-------- Source information --------
-- ==== Sys2Proof/Machine/Step.lean ====
section
/-! DEFINITION. The step of the machine, and the state whose next step runs a given instruction. -/

namespace Sys2Proof.Machine

/-- One step: one atomic step of one agent (R9). -/
def step (s : State) : Host.Outcome State Fault Refusal := nextStep s

/-- `s` with the instruction numbered as spec/opcode_table.json numbers its bits brought to the command port, so that
the very next step takes and runs it (log 11). -/
def State.withFetchWord (s : State) (nbits w : Nat) : State := s.withFrame (frameOfNumber nbits w)

end Sys2Proof.Machine
end

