/-- R88, FIFO: PopOne delivers the oldest unread record that matches the filter, with CONSUMED 0, and with the filter
0xFF that is the record at the head; it delivers none only when no unread record matches. -/
def Obligations.PopDeliversOldestMatch : Prop :=
  ∀ (p : Params) (r r' : Ring) (filter : Byte) (out : Option (List Byte)) (q : List (List Byte)), p.Ok → r.Ok p →
    r.view p.bufCap = some q → popOne p.bufCap filter r = .ok (out, r') →
    out = q.find? (fun x => !recConsumed x && filterMatches filter (x.getD 0 0)) ∧ (filter = 0xFF → out = q.head?)

/-! ## Tick sequencer -/

/-- R253: the fetch of a sample. With no failure every block is read once, in block order, and the data is the bytes
delivered; with a failure the blocks before it are read, no block after it is, and the data is the bytes delivered and
then zeros to the full length: that the bytes delivered before the failure stay is what R253 says and against the row
D39 of 92_eei_decisions.md and U6 (the model's choice, log 10). Nothing but BUSLOG, the bus script and the count of free
values is written. -/
def Obligations.FetchReadsBlocksInOrder : Prop :=
  ∀ (bus : BusRef) (dev : Byte) (blocks : List Block) (s : State),
    (fetchBlocks bus dev blocks false s).data.length = blockTotal blocks ∧
    (fetchBlocks bus dev blocks false s).state =
      { s with
        busLog := (fetchBlocks bus dev blocks false s).state.busLog
        busScript := (fetchBlocks bus dev blocks false s).state.busScript
        free := (fetchBlocks bus dev blocks false s).state.free } ∧
    ∃ (n : Nat) (delivered : List (List Byte)),
      delivered.length = n ∧ n ≤ blocks.length ∧ (∀ k, k < n → ∀ b ∈ blocks[k]?, ∀ d ∈ delivered[k]?,
        d.length = b.cnt.toNat) ∧
      (fetchBlocks bus dev blocks false s).data =
        delivered.flatten ++ List.replicate (blockTotal (blocks.drop n)) 0 ∧
      ((fetchBlocks bus dev blocks false s).err = decide (n < blocks.length)) ∧
      (fetchBlocks bus dev blocks false s).state.busLog =
        s.busLog ++
          List.zipWith (fun b d => ({ bus := bus, dev := dev, reg := b.reg, n := b.cnt.toNat, result := .ok d } : BusRd))
            (blocks.take n) delivered ++
          ((blocks.drop n).take 1).map (fun b =>
            { bus := bus, dev := dev, reg := b.reg, n := b.cnt.toNat, result := .fail })

/-- R255, R82, R81: the bytes of a formatted record: TAG, FLAGS with ERR in bit 0, TS in bit 1 and the rest 0, LEN, the
data, and with `ts_en` the 8 bytes of the timestamp, the least significant first. -/
def Obligations.RecordLayout : Prop :=
  ∀ (c : Nat) (tsEn err : Bool) (data : List Byte) (ts : BitVec 64),
    c < 16 → data.length + (if tsEn then 8 else 0) ≤ 255 →
    ∃ tag flags len stamp, formatRecord c tsEn err data ts = tag :: flags :: len :: (data ++ stamp) ∧
      tag.toNat = c ∧ (∀ k, flags.getLsbD k = ((decide (k = 0) && err) || (decide (k = 1) && tsEn))) ∧
      len.toNat = data.length + (if tsEn then 8 else 0) ∧ stamp.length = (if tsEn then 8 else 0) ∧
      ∀ k, k < stamp.length → stamp.getD k 0 = ts.extractLsb' (8 * k) 8

/-- R251: the due set of a fire of STREAM_TIMER in POLLING mode: ascending, exactly the active polling channels whose
divider the fire completes; every active polling channel's divider counts and no other channel changes. -/
def Obligations.DueSetPolling : Prop :=
  ∀ (s : State) (e : Trigger), s.Shaped → s.eng.amode = .polling → e.src = .timer s.cfg.streamTimer →
    ∃ due t, dueSet e s = .ok (due, t) ∧ due.Pairwise (· < ·) ∧
      (∀ c, c ∈ due ↔ c < s.cfg.nChannels ∧ (s.channel c).valid = true ∧ (s.channel c).intEn = false ∧
        (s.channel c).active = true ∧ (s.channel c).divcnt + 1 = (s.channel c).div) ∧
      (∀ c, (s.channel c).valid = true → (s.channel c).intEn = false → (s.channel c).active = true →
        t.channel c = { s.channel c with divcnt := if c ∈ due then 0 else (s.channel c).divcnt + 1 }) ∧
      (∀ c, ¬((s.channel c).valid = true ∧ (s.channel c).intEn = false ∧ (s.channel c).active = true) →
        t.channel c = s.channel c) ∧
      t = { s with ch := t.ch }

/-- R252, R202: the due set of an edge of pin p in INTERRUPT mode: ascending, exactly the active interrupt channels on
the pin whose own policy the edge qualifies for; nothing is written. -/
def Obligations.DueSetInterrupt : Prop :=
  ∀ (s : State) (e : Trigger) (p : Nat), s.DescriptorsOk → s.Shaped → s.eng.amode = .interrupt → e.src = .pin p →
    ∃ due, dueSet e s = .ok (due, s) ∧ due.Pairwise (· < ·) ∧
      (∀ c, c ∈ due ↔ c < s.cfg.nChannels ∧ (s.channel c).valid = true ∧ (s.channel c).intEn = true ∧
        (s.channel c).active = true ∧ (s.channel c).intPin.toNat = p ∧
        ((s.channel c).intPol = .onChange ∨ ((s.channel c).intPol = .risingEdge ∧ e.val = true) ∨
          ((s.channel c).intPol = .fallingEdge ∧ e.val = false)))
--------
- **Required work**: Beginning with the first line above, could you copy every line exactly, up to and including the one with "order, and the data is the bytes"?

- **Response**:
-- ==== Sys2Proof/Machine/Step.lean ====
section
/-! DEFINITION. The step of the machine, and the state whose next step runs a given instruction. -/

namespace Sys2Proof.Machine

/-- One step: one atomic step of one agent (R9). -/
def step (s : State) : Host.Outcome State Fault Refusal := nextStep s

/-- `s` with the instruction numbered as spec/opcode_table.json numbers its bits brought to the command port, so that
the very next step takes and runs it (log 11). -/
def State.withFetchWord (s : State) (nbits w : Nat) : State := s.withFrame (frameOfNumber nbits w)

end Sys2Proof.Machine
end

/-- R88, FIFO: PopOne delivers the oldest unread record that matches the filter, with CONSUMED 0, and with the filter
0xFF that is the record at the head; it delivers none only when no unread record matches. -/
def Obligations.PopDeliversOldestMatch : Prop :=
  ∀ (p : Params) (r r' : Ring) (filter : Byte) (out : Option (List Byte)) (q : List (List Byte)), p.Ok → r.Ok p →
    r.view p.bufCap = some q → popOne p.bufCap filter r = .ok (out, r') →
    out = q.find? (fun x => !recConsumed x && filterMatches filter (x.getD 0 0)) ∧ (filter = 0xFF → out = q.head?)

/-! ## Tick sequencer -/

/-- R253: the fetch of a sample. With no failure every block is read once, in block order, and the data is the bytes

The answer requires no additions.